# Pyro metallurgy of gold using oxygen



## kannang338 (Aug 18, 2016)

Hi to all,

Currently we have taken a project on removing impurities by oxygen blowing and oxidizing flux addition to oxidize the base metals.

Need suggestions and clarification about this process like

1. Flux need to use
2. Flux ratios and flux calculation 
3. Any other things needed to achieve better results in this trial.


----------



## g_axelsson (Aug 18, 2016)

I think there were a discussion a few days ago about this. When doing a quick search I found this one.
http://goldrefiningforum.com/phpBB3/viewtopic.php?f=38&t=23680&p=255827&hilit=stainless+tube+oxygen#p255827
But I think there should be a more recent thread.

Göran


----------



## goldsilverpro (Aug 18, 2016)

http://goldrefiningforum.com/phpBB3/viewtopic.php?f=37&t=24288&p=257062&hilit=rose#p257062


----------



## 4metals (Aug 18, 2016)

We ran an entire thread on smelting, your answers will be in that thread.

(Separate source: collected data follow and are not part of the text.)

-- ==== Sys2Proof/Machine/Engine.lean ====
section
/-! DEFINITION. The engine agent (10_state.md R20, R45; 20_memory.md R85). -/

namespace Sys2Proof.Machine

/-- The engine carries out the pending command in one step; it decodes the word then (30_encoding.md R104). With no
command pending there is no engine step (R20), and nothing changes. -/
def engineStep (s : State) : Host.Outcome State Fault Refusal :=
  match s.pend with
  | none => .next s
  | some w =>
    match decodeCmd w with
    | .ok i => exec i s
    | .error _ => .next (completeIllegal s)

end Sys2Proof.Machine
end

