-- ==== Sys2Proof/Machine/Step.lean ====
section
/-! DEFINITION. One step of the whole system: one agent moves (10_state.md R20, 20_memory.md R82, R85). -/

namespace Sys2Proof.Machine

/-- The agent whose move it is moves; a pulse of the reset pin is a move of its own (log entry 10). -/
def step (s : State) : Host.Outcome State Fault Refusal :=
  match nextTurn s with
  | .host => hostStep (takeTurn s)
  | .engine => engineStep (takeTurn s)
  | .powerOnReset => .next (powerOnReset (takeTurn s))

/-- `s` with the word accepted as by a CMD write (10_state.md R26) and the engine's turn next. The block fetches
nothing (R21, R89): this stands for the host's CMD write (DESIGN CHOICE, safe: log entry 5). -/
def State.withFetchWord (s : State) (nbits w : Nat) : State :=
  { acceptCmd (BitVec.ofNat 32 (w % 2 ^ nbits)) s with turns := .engine :: s.turns }

end Sys2Proof.Machine
end

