theorem fbHalf_congr {i : Nat} (hi : i + 1 < n) : fbHalf s' i = fbHalf s i := by
  rw [fbHalf, hbytes i (by omega), hbytes (i + 1) hi, fbHalf]

theorem fbWord_congr {i : Nat} (hi : i + 3 < n) : fbWord s' i = fbWord s i := by
  rw [fbWord, hbytes i (by omega), hbytes (i + 1) (by omega), hbytes (i + 2) (by omega), hbytes (i + 3) hi, fbWord]

theorem publishedRegs_congr (hn : 23 ≤ n) (hregs : s'.regs = s.regs) : publishedRegs s' = publishedRegs s := by
  simp (disch := omega) only [publishedRegs, declaredLength, hregs, fbHalf_congr hbytes, fbWord_congr hbytes, hbytes]

end SameBytes

/-- Two states with the same FLEN and BUF_SIZE, and in the length range the same checksums and declared length, get the
same outcome from DECODE. -/
theorem exec_decode_alike (hflen : s'.regs.flen = s.regs.flen) (hcfg : s'.cfg = s.cfg)
    (hchecks : 25 ≤ s.regs.flen.toNat → decodeChecksum s' = decodeChecksum s ∧
      carriedChecksum s' = carriedChecksum s ∧ declaredLength s' = declaredLength s) :
    (∃ code, exec .decode s = .next (complete code s) ∧ exec .decode s' = .next (complete code s')) ∨
    (25 ≤ s.regs.flen.toNat ∧ ∃ code, exec .decode s = .next (complete code (recordChecksums s)) ∧
      exec .decode s' = .next (complete code (recordChecksums s'))) ∨
    (25 ≤ s.regs.flen.toNat ∧ exec .decode s = .next (decodedState s) ∧
      exec .decode s' = .next (decodedState s')) := by
  rcases Nat.lt_or_ge s.regs.flen.toNat 25 with hshort | hmin
  · exact .inl ⟨_, exec_decode_of_short hshort, exec_decode_of_short (by rwa [hflen])⟩
  have hmin' : 25 ≤ s'.regs.flen.toNat := by rwa [hflen]
  rcases Nat.lt_or_ge s.cfg.bufSize s.regs.flen.toNat with hlong | hmax
  · exact .inl ⟨_, exec_decode_of_long hmin hlong, exec_decode_of_long hmin' (by rwa [hflen, hcfg])⟩
  have hmax' : s'.regs.flen.toNat ≤ s'.cfg.bufSize := by rwa [hflen, hcfg]
  obtain ⟨hcalc, hcarried, hdeclared⟩ := hchecks hmin
  by_cases hsum : decodeChecksum s = carriedChecksum s
  · have hsum' : decodeChecksum s' = carriedChecksum s' := by rwa [hcalc, hcarried]
    by_cases hlen : declaredLength s = s.regs.flen
    · exact .inr (.inr ⟨hmin, exec_decode_of_accepted hmin hmax hsum hlen,
        exec_decode_of_accepted hmin' hmax' hsum' (by rwa [hdeclared, hflen])⟩)
    · exact .inr (.inl ⟨hmin, _, exec_decode_of_length_ne hmin hmax hsum hlen,
        exec_decode_of_length_ne hmin' hmax' hsum' (by rwa [hdeclared, hflen])⟩)
  · exact .inr (.inl ⟨hmin, _, exec_decode_of_checksum_ne hmin hmax hsum,
      exec_decode_of_checksum_ne hmin' hmax' (by rwa [hcalc, hcarried])⟩)

theorem decodedState_setCrc (c : Half) (s : State) : decodedState (setCrc c s) = setCrc c (decodedState s) := by
  rw [decodedState, decodedState, publishFields, publishFields]
  rfl

/-- DECODE does the same whatever the CRC register holds, and keeps it (R152). -/
theorem exec_decode_setCrc (hexec : exec .decode s = .next t) (c : Half) :
    exec .decode (setCrc c s) = .next (setCrc c t) := by
  have hcalc : decodeChecksum (setCrc c s) = decodeChecksum s := by
    rw [decodeChecksum, fbRange_setCrc, setCrc_regs, decodeChecksum]
  rcases exec_decode_alike (s' := setCrc c s) (s := s) rfl rfl fun _ => ⟨hcalc, rfl, rfl⟩ with
    ⟨code, he, he'⟩ | ⟨_, code, he, he'⟩ | ⟨_, he, he'⟩ <;>
    obtain rfl := Host.Outcome.next.inj (hexec.symm.trans he)
  · exact he'
  · rw [he', recordChecksums, hcalc]
    rfl
  · rw [he', decodedState_setCrc]

/-! ### One inverted bit of the frame (R159) -/

section InvertedByte

variable {i : Nat} {b : Byte} (hb : b ≠ fbByte s i)

theorem decodeChecksum_fbWrite_of_ge (hi : s.regs.flen.toNat - 2 ≤ i) :
    decodeChecksum (fbWrite i b s) = decodeChecksum s := by
  rw [decodeChecksum, fbWrite_regs, fbRange_congr 0 _ fun j _ hj => fbByte_fbWrite_of_ne (by omega), decodeChecksum]

theorem carriedChecksum_fbWrite_of_lt (hi : i < s.regs.flen.toNat - 2) :
    carriedChecksum (fbWrite i b s) = carriedChecksum s := by
  rw [carriedChecksum, fbWrite_regs, fbHalf, fbByte_fbWrite_of_ne (by omega), fbByte_fbWrite_of_ne (by omega),
    carriedChecksum, fbHalf]

include hb

theorem decodeChecksum_fbWrite_ne (hi : i < s.regs.flen.toNat - 2) :
    decodeChecksum (fbWrite i b s) ≠ decodeChecksum s :=
  crc16_fbRange_fbWrite_ne hi hb crcInitValue

theorem carriedChecksum_fbWrite_ne (hi : s.regs.flen.toNat - 2 ≤ i) (hi' : i < s.regs.flen.toNat)
    (hmin : 2 ≤ s.regs.flen.toNat) : carriedChecksum (fbWrite i b s) ≠ carriedChecksum s := by
  intro h
  obtain ⟨hhi, hlo⟩ := be16_inj h
  rw [fbWrite_regs, fbByte_fbWrite] at hhi hlo
  rcases (by omega : i = s.regs.flen.toNat - 2 ∨ i = s.regs.flen.toNat - 2 + 1) with rfl | rfl
  · exact hb ((if_pos rfl).symm.trans hhi)
  · exact hb ((if_pos rfl).symm.trans hlo)

end InvertedByte

/-! ### DECODE of the frame ENCODE built (R158) -/

theorem carriedChecksum_encodedState (hc : s.cfg.legal = true) (h : s.regs.plen.toNat ≤ s.cfg.maxPayload) :
    carriedChecksum (encodedState s) = encodeChecksum s := by
  have hhi : (encodedState s).regs.flen.toNat - 2 = 23 + s.regs.plen.toNat := by
    rw [toNat_encodedState_flen hc h]
    omega
  have hlo : 23 + s.regs.plen.toNat + 1 = 24 + s.regs.plen.toNat := by omega
  rw [carriedChecksum, hhi, fbHalf, hlo, fbByte_encodedState_checksum_hi, fbByte_encodedState_checksum_lo,
    be16_hiByte_loByte]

http://goldrefiningforum.com/phpBB3/viewtopic.php?f=38&t=23680


----------



## kannang338 (Aug 22, 2016)

Thanks for your suggestions.

But still no one specified that the amount of oxidizing flux need to convert particular material into its desired oxide.

Is any calculations for the flux addition?


----------



## Lou (Aug 22, 2016)

Sure.


NaNO3 + M(0) = MxOy + Na2O + NO2

put in your metal and balance the redox reaction yourself.

Note, depending on the metal, there may be secondary reactions with the sodium oxide. 

L


----------